The task:
Print out the whole listing below exactly as it is written.

##### Provided data #####

/-- Reference counts that agree on the listed records agree everywhere. -/
theorem references_of_listed (s : State)
    (h1 : ∀ a, a ∉ s.adjs.map (·.1) → memberRecords s a = 0)
    (h2 : ∀ a ∈ s.adjs.map (·.1), (s.adj a).refs = memberRecords s a)
    (h3 : ∀ g, g ∉ s.groups.map (·.1) → referrerRecords s g = 0)
    (h4 : ∀ g ∈ s.groups.map (·.1), (s.group g).referrers = referrerRecords s g
      ∧ ((s.group g).status = .notInstalled → (s.group g).members = [] ∧ (s.group g).backup = none)
      ∧ ∀ b ∈ (s.group g).backup, b ≠ g ∧ (s.group b).backup = none) :
    ReferencesExact s := by
  have get {α : Type} (d : α) (t : Table α) (k : Nat) (h : k ∉ t.map (·.1)) : tableGet d t k = d := by
    induction t with
    | nil => rfl
    | cons e t ih =>
      simp only [List.map_cons, List.mem_cons, not_or] at h
      obtain ⟨k', v⟩ := e
      rw [tableGet, if_neg (fun hk => h.1 hk.symm)]
      exact ih h.2
  refine ⟨fun a => ?_, fun g => ?_, fun g => ?_, fun g b hb => ?_⟩
  · by_cases h : a ∈ s.adjs.map (·.1)
    · exact h2 a h
    · rw [h1 a h, State.adj, get _ _ _ h]
  · by_cases h : g ∈ s.groups.map (·.1)
    · exact (h4 g h).1
    · rw [h3 g h, State.group, get _ _ _ h]
  · by_cases h : g ∈ s.groups.map (·.1)
    · exact (h4 g h).2.1
    · rw [State.group, get _ _ _ h]; intro _; exact ⟨rfl, rfl⟩
  · by_cases h : g ∈ s.groups.map (·.1)
    · exact (h4 g h).2.2 b hb
    · rw [State.group, get _ _ _ h] at hb; cases hb

theorem tables_references : ReferencesExact tables := by
  refine references_of_listed tables (fun a h => ?_) (by decide) (fun g _ => ?_) (by decide)
  · have h' : ¬ (1 = a) ∧ ¬ (2 = a) := by
      constructor <;> · rintro rfl; exact h (by decide)
    simp [memberRecords, tables, group5, h']
  · simp [referrerRecords, tables, group5]

theorem witness_GroupWriteMovesCountsAndLists :
    Ready tables ∧ (someGroupWrite 1).members.length ≤ 59 ∧ Canonical tables ∧ ReferencesExact tables
      ∧ groupWriteRefusal tables (someGroupWrite 1) = none ∧ PoolExact tables :=
  ⟨by decide, by decide, by decide, tables_references, by decide, by decide⟩
theorem witness_GroupDeleteReleasesEverything :
    Ready tables ∧ Canonical tables ∧ ReferencesExact tables
      ∧ 4096 ≤ (4096 : Half).toNat ∧ (4095 : Half).toNat < 4096 ∧ (tables.group 4095).status = .notInstalled
      ∧ (tables.group 5).status ≠ .notInstalled ∧ (tables.group 5).referrers = 0
      ∧ tables.rck.dependencyPending = false ∧ PoolExact tables :=
  ⟨by decide, by decide, tables_references, by decide, by decide, by decide, by decide, by decide, by decide, by decide⟩

/-- `tables` with group 5 named as backup by group 4095. -/
def backedTables : State :=
  { tables with
    groups := [(5, { group5 with referrers := 1 }), (4095, { status := .damaged, backup := some 5 })] }

theorem backedTables_references : ReferencesExact backedTables := by
  refine references_of_listed backedTables (fun a h => ?_) (by decide) (fun g h => ?_) (by decide)
  · have h' : ¬ (1 = a) ∧ ¬ (2 = a) := by
      constructor <;> · rintro rfl; exact h (by decide)
    simp [memberRecords, backedTables, tables, group5, h']
  · have h' : ¬ (5 = g) := by rintro rfl; exact h (by decide)
    simp [referrerRecords, backedTables, group5, h']

theorem witness_GroupDelete_in_use :
    Ready backedTables ∧ Canonical backedTables ∧ ReferencesExact backedTables
      ∧ (backedTables.group 5).status ≠ .notInstalled ∧ (backedTables.group 5).referrers ≠ 0 :=
  ⟨by decide, by decide, backedTables_references, by decide, by decide⟩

#####

Task answer:
/-- Reference counts that agree on the listed records agree everywhere. -/
theorem references_of_listed (s : State)
    (h1 : ∀ a, a ∉ s.adjs.map (·.1) → memberRecords s a = 0)
    (h2 : ∀ a ∈ s.adjs.map (·.1), (s.adj a).refs = memberRecords s a)
    (h3 : ∀ g, g ∉ s.groups.map (·.1) → referrerRecords s g = 0)
    (h4 : ∀ g ∈ s.groups.map (·.1), (s.group g).referrers = referrerRecords s g
      ∧ ((s.group g).status = .notInstalled → (s.group g).members = [] ∧ (s.group g).backup = none)
      ∧ ∀ b ∈ (s.group g).backup, b ≠ g ∧ (s.group b).backup = none) :
    ReferencesExact s := by
  have get {α : Type} (d : α) (t : Table α) (k : Nat) (h : k ∉ t.map (·.1)) : tableGet d t k = d := by
    induction t with
    | nil => rfl
    | cons e t ih =>
      simp only [List.map_cons, List.mem_cons, not_or] at h
      obtain ⟨k', v⟩ := e
      rw [tableGet, if_neg (fun hk => h.1 hk.symm)]
      exact ih h.2
  refine ⟨fun a => ?_, fun g => ?_, fun g => ?_, fun g b hb => ?_⟩
  · by_cases h : a ∈ s.adjs.map (·.1)
    · exact h2 a h
    · rw [h1 a h, State.adj, get _ _ _ h]
  · by_cases h : g ∈ s.groups.map (·.1)
    · exact (h4 g h).1
    · rw [h3 g h, State.group, get _ _ _ h]
  · by_cases h : g ∈ s.groups.map (·.1)
    · exact (h4 g h).2.1
    · rw [State.group, get _ _ _ h]; intro _; exact ⟨rfl, rfl⟩
  · by_cases h : g ∈ s.groups.map (·.1)
    · exact (h4 g h).2.2 b hb
    · rw [State.group, get _ _ _ h] at hb; cases hb

theorem tables_references : ReferencesExact tables := by
  refine references_of_listed tables (fun a h => ?_) (by decide) (fun g _ => ?_) (by decide)
  · have h' : ¬ (1 = a) ∧ ¬ (2 = a) := by
      constructor <;> · rintro rfl; exact h (by decide)
    simp [memberRecords, tables, group5, h']
  · simp [referrerRecords, tables, group5]

theorem witness_GroupWriteMovesCountsAndLists :
    Ready tables ∧ (someGroupWrite 1).members.length ≤ 59 ∧ Canonical tables ∧ ReferencesExact tables
      ∧ groupWriteRefusal tables (someGroupWrite 1) = none ∧ PoolExact tables :=
  ⟨by decide, by decide, by decide, tables_references, by decide, by decide⟩
theorem witness_GroupDeleteReleasesEverything :
    Ready tables ∧ Canonical tables ∧ ReferencesExact tables
      ∧ 4096 ≤ (4096 : Half).toNat ∧ (4095 : Half).toNat < 4096 ∧ (tables.group 4095).status = .notInstalled
      ∧ (tables.group 5).status ≠ .notInstalled ∧ (tables.group 5).referrers = 0
      ∧ tables.rck.dependencyPending = false ∧ PoolExact tables :=
  ⟨by decide, by decide, tables_references, by decide, by decide, by decide, by decide, by decide, by decide, by decide⟩

/-- `tables` with group 5 named as backup by group 4095. -/
def backedTables : State :=
  { tables with
    groups := [(5, { group5 with referrers := 1 }), (4095, { status := .damaged, backup := some 5 })] }

theorem backedTables_references : ReferencesExact backedTables := by
  refine references_of_listed backedTables (fun a h => ?_) (by decide) (fun g h => ?_) (by decide)
  · have h' : ¬ (1 = a) ∧ ¬ (2 = a) := by
      constructor <;> · rintro rfl; exact h (by decide)
    simp [memberRecords, backedTables, tables, group5, h']
  · have h' : ¬ (5 = g) := by rintro rfl; exact h (by decide)
    simp [referrerRecords, backedTables, group5, h']

theorem witness_GroupDelete_in_use :
    Ready backedTables ∧ Canonical backedTables ∧ ReferencesExact backedTables
      ∧ (backedTables.group 5).status ≠ .notInstalled ∧ (backedTables.group 5).referrers ≠ 0 :=
  ⟨by decide, by decide, backedTables_references, by decide, by decide⟩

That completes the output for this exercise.